CMU School of Drama


Thursday, March 10, 2011

The Urge to Fly

NYTimes.com: "Oh, for the wings of a dove. Or an eagle, or even a chickadee. I mean, anything that might help an earthbound actor flap his way off a stage. There’s so much flying going on in the theater these days you wonder if an aviator’s license won’t soon be mandatory for participation in a Broadway or West End production. Then why do I get the feeling that when it comes to matters of flight, many of these shows never achieve lift-off?

2 comments:

Matt said...

I thought people were flying as early as Greek theater, wasn't there a literal Deus Ex Machina device? But brings up an interest perspective on theater. Theater asks you to imagine the impossible as possible, makes sense that humans would create characters/situations that fly and then build the technology to let that dream happen.

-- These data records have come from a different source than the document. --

theorem ite_ult_eq_min (a b : Word) : (if a.ult b then a else b) = BitVec.ofNat 64 (min a.toNat b.toNat) := by
  simp only [min_def_lt, apply_ite (BitVec.ofNat 64), BitVec.ofNat_toNat, BitVec.setWidth_eq, BitVec.ult_iff_lt,
    BitVec.lt_def]

theorem ite_ult_eq_max (a b : Word) : (if a.ult b then b else a) = BitVec.ofNat 64 (max a.toNat b.toNat) := by
  simp only [max_def_lt, apply_ite (BitVec.ofNat 64), BitVec.ofNat_toNat, BitVec.setWidth_eq, BitVec.ult_iff_lt,
    BitVec.lt_def]

/-! ### Products, quotients and remainders (spec R183, R184) -/

theorem mul_eq_ofNat (a b : Word) : a * b = BitVec.ofNat 64 (a.toNat * b.toNat) := rfl

/-- The upper half of a 128-bit integer is that of its quotient by 2^64. -/
theorem extract_high_ofInt (x : Int) : (BitVec.ofInt 128 x).extractLsb' 64 64 = BitVec.ofInt 64 (x / 2 ^ 64) := by
  apply BitVec.eq_of_toNat_eq
  rw [BitVec.extractLsb'_toNat, BitVec.toNat_ofInt, BitVec.toNat_ofInt, Nat.shiftRight_eq_div_pow]
  omega

theorem mulHigh_eq_extract (a b : Word) :
    mulHigh a b = (a.signExtend 128 * b.signExtend 128).extractLsb' 64 64 := by
  rw [BitVec.signExtend, BitVec.signExtend, ← BitVec.ofInt_mul, extract_high_ofInt, mulHigh]

theorem mulHighZ_eq_extract (a b : Word) :
    mulHighZ a b = (a.setWidth 128 * b.setWidth 128).extractLsb' 64 64 := by
  rw [← BitVec.ofNat_toNat, ← BitVec.ofNat_toNat, ← BitVec.ofNat_mul, ← BitVec.ofInt_natCast, extract_high_ofInt, mulHighZ,
    ← BitVec.ofInt_natCast, Int.natCast_ediv, Nat.cast_pow, Nat.cast_ofNat]

/-- The most negative number by -1 gives itself, as 2^63 does modulo 2^64. -/
theorem quot_eq_sdiv (a b : Word) : quot a b = if b = 0 then BitVec.allOnes 64 else a.sdiv b := by
  have h : BitVec.ofInt 64 (Int.tdiv a.toInt b.toInt) = a.sdiv b :=
    BitVec.eq_of_toInt_eq (by rw [BitVec.toInt_ofInt, BitVec.toInt_sdiv])
  rw [quot, h]; rfl

theorem remainder_eq_srem (a b : Word) : remainder a b = if b = 0 then a else a.srem b := by
  rw [remainder, ← BitVec.toInt_srem, BitVec.ofInt_toInt]

theorem quotZ_eq_udiv (a b : Word) : quotZ a b = if b = 0 then BitVec.allOnes 64 else a / b := by
  rw [quotZ, ← BitVec.toNat_udiv, BitVec.ofNat_toNat, BitVec.setWidth_eq]; rfl

theorem remainderZ_eq_umod (a b : Word) : remainderZ a b = if b = 0 then a else a % b := by
  rw [remainderZ, ← BitVec.toNat_umod, BitVec.ofNat_toNat, BitVec.setWidth_eq]

/-! ### Counts (spec R183) -/

/-- The count of leading zeros is the one that places the highest one bit. -/
theorem leadingZeros_spec (a : Word) : ∃ n ≤ 64, leadingZeros a = BitVec.ofNat 64 n ∧ a.toNat < 2 ^ (64 - n) ∧
    (n < 64 → 2 ^ (63 - n) ≤ a.toNat) := by
  rw [leadingZeros]
  split
  next h => exact ⟨64, le_rfl, rfl, by simp [h], by simp⟩
  next h =>
    have h0 : a.toNat ≠ 0 := fun e => h (BitVec.eq_of_toNat_eq e)
    have top : a.toNat.log2 < 64 := (Nat.log2_lt h0).2 a.isLt
    refine ⟨63 - a.toNat.log2, by omega, rfl, ?_, fun _ => ?_⟩
    · rw [show 64 - (63 - a.toNat.log2) = a.toNat.log2 + 1 by omega]
      exact Nat.lt_log2_self
    · rw [show 63 - (63 - a.toNat.log2) = a.toNat.log2 by omega]
      exact Nat.log2_self_le h0

/-- A number whose lowest `n` bits are zeros is a multiple of 2^n. -/
theorem mod_two_pow_eq_zero {x n : Nat} (h : ∀ i < n, x.testBit i = false) : x % 2 ^ n = 0 := by
  refine Nat.zero_of_testBit_eq_false fun i => ?_
  rw [Nat.testBit_mod_two_pow]
  by_cases hi : i < n
  · rw [h i hi, Bool.and_false]
  · simp [hi]

/-- The count of trailing zeros is the place of the lowest one bit. -/
theorem trailingZeros_spec (a : Word) : ∃ n ≤ 64, trailingZeros a = BitVec.ofNat 64 n ∧ a.toNat % 2 ^ n = 0 ∧
    (n < 64 → a.getLsbD n = true) := by
  rw [trailingZeros, upto_zero_eq_range]
  cases h : (List.range 64).find? (bit a.toNat) with
  | none =>
    refine ⟨64, le_rfl, rfl, mod_two_pow_eq_zero fun i hi => ?_, by simp⟩
    simpa [bit_eq_testBit] using List.find?_range_eq_none.1 h i hi
  | some n =>
    obtain ⟨one, hn, zeros⟩ := List.find?_range_eq_some.1 h
    refine ⟨n, (List.mem_range.1 hn).le, rfl, mod_two_pow_eq_zero fun i hi => ?_, fun _ => ?_⟩
    · simpa [bit_eq_testBit] using zeros i hi
    · rwa [bit_toNat] at one

theorem ones_eq_countP (a : Word) :
    ones a = BitVec.ofNat 64 ((List.range 64).countP (fun i => a.getLsbD i)) := by
  simp only [ones, upto_zero_eq_range, List.countP_eq_length_filter, ← bit_toNat]

/-! ### Bit fields (spec R185) -/

/-- The bits of the field are those of A from p on, as many as the field is long. -/
theorem testBit_bitField (a b : Word) (i : Nat) : (bitField a b).testBit i =
    (decide (i < b.toNat / 2 ^ 8 % 64) && a.getLsbD (b.toNat % 64 + i)) := by
  rw [bitField, Nat.testBit_mod_two_pow, Nat.testBit_div_two_pow, BitVec.testBit_toNat, Nat.add_comm i]; rfl

/-- BFX repeats the field's top bit. -/
theorem getLsbD_extract {a b : Word} {i : Nat} (hl : 0 < b.toNat / 2 ^ 8 % 64) (hi : i < 64) :
    (extract a b).getLsbD i = a.getLsbD (b.toNat % 64 + min i (b.toNat / 2 ^ 8 % 64 - 1)) := by
  have hb : bits b.toNat 13 8 = b.toNat / 2 ^ 8 % 64 := rfl
  rw [extract, hb]
  generalize hL : b.toNat / 2 ^ 8 % 64 = l at *
  have h : BitVec.ofInt 64 (signed l (bitField a b)) = (BitVec.ofNat l (bitField a b)).signExtend 64 := by
    rw [signed_eq_toInt, BitVec.signExtend]
  rw [if_neg (by omega), h, BitVec.getLsbD_signExtend, BitVec.msb_eq_getLsbD_last]
  simp only [BitVec.getLsbD_ofNat, testBit_bitField, hL]
  by_cases c : i < l
  · simp [c, hi, show min i (l - 1) = i by omega]
  · simp [c, hi, hl, show min i (l - 1) = l - 1 by omega]

theorem extract_of_length_zero {a b : Word} (hl : b.toNat / 2 ^ 8 % 64 = 0) : extract a b = 0 := if_pos hl

/-- BFI takes the bits from p on from A, as many as the field is long, and the others from gd. -/
theorem getLsbD_insertField {d a b : Word} {i : Nat} (hi : i < 64) : (insertField d a b).getLsbD i =
    if b.toNat % 64 ≤ i ∧ i < b.toNat % 64 + b.toNat / 2 ^ 8 % 64 then a.getLsbD (i - b.toNat % 64) else d.getLsbD i := by
  have hb : bits b.toNat 13 8 = b.toNat / 2 ^ 8 % 64 := rfl
  rw [insertField, hb]
  generalize b.toNat % 64 = p, b.toNat / 2 ^ 8 % 64 = l
  have mask : (BitVec.ofNat 64 ((2 ^ l - 1) * 2 ^ p)).getLsbD i = decide (p ≤ i ∧ i < p + l) := by
    rw [BitVec.getLsbD_ofNat, Nat.testBit_mul_two_pow, Nat.testBit_two_pow_sub_one, ← Bool.decide_and]
    simp only [hi, decide_true, Bool.true_and]
    congr 1
    simp only [eq_iff_iff]
    omega
  simp only [BitVec.getLsbD_or, BitVec.getLsbD_and, BitVec.getLsbD_not, mask, BitVec.getLsbD_shiftLeft, hi]
  by_cases c : p ≤ i ∧ i < p + l
  · simp [c]
  · simp [c]

/-! ### The integer words -/

section
variable {s : State} {d a b : BitVec 6}

/-- An integer word of two sources writes the value that its function is worth. -/
theorem int2_writes_of_eq {f : Word → Word → Word} {x : Word} (h : s.thr.Fit {} { g := [d, a, b] })
    (hx : f (s.thr.g a) (s.thr.g b) = x) : Writes s (s.int2 d a b f) d x :=
  hx ▸ int2_writes h f

/-- So does one of one source. -/
theorem int1_writes_of_eq {f : Word → Word} {x : Word} (h : s.thr.Fit {} { g := [d, a] }) (hx : f (s.thr.g a) = x) :
    Writes s (s.int1 d a f) d x :=
  hx ▸ int1_writes h f

end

But there's only so far the technology can go, pending anti-gravity belts; we won't ever be able to make people fly. Maybe there's something to be said about using the plasticity of the theater to make believe things are actually flying. I remember a picture from a production of Peter Pan where the children were lifted and carried around stage by Bunraku puppeteers. Their black clothing blending in and it looked like the children were flying (though it was obvious they weren't.) The ability to convince people that things are other than what they appear to be is part of the magic of theater, maybe the answer is not to try to get as close as we can get to actuality.
Julie Taymor made magic with the Lion King with the costumed animals. Everyone knows they weren't real giraffes but it was with how they suggested they were real that convinces audiences. Maybe she shouldn't have tried to work so hard to get Spider-Man to swing on webs and simply suggest it. Audiences would've bought it.

ZoeW said...

Flying is cool, that is why people like it. I always wanted to fly, it seems fun, it is faster, and then you could see everything. In theater when people are flying it is scary, I think that is part of why we like it. Because we know that it isn't real we are frightened that the actors could fall to their death. I guess there is the alternative, in Wicked for instance, because she has all the fabric around her it doesn't even really look like she is flying just that she is floating. This just makes us believe. Also people fly in the movies all the time and we never question it but because it is theater we have to figure out how our own eyes could trick us into believing that someone is really flying. It is like we are simultaneously realizing that the flying is fake and wanting to believe that it is real. Also I'm sorry but Peter Pan would not be Peter Pan with out the flying.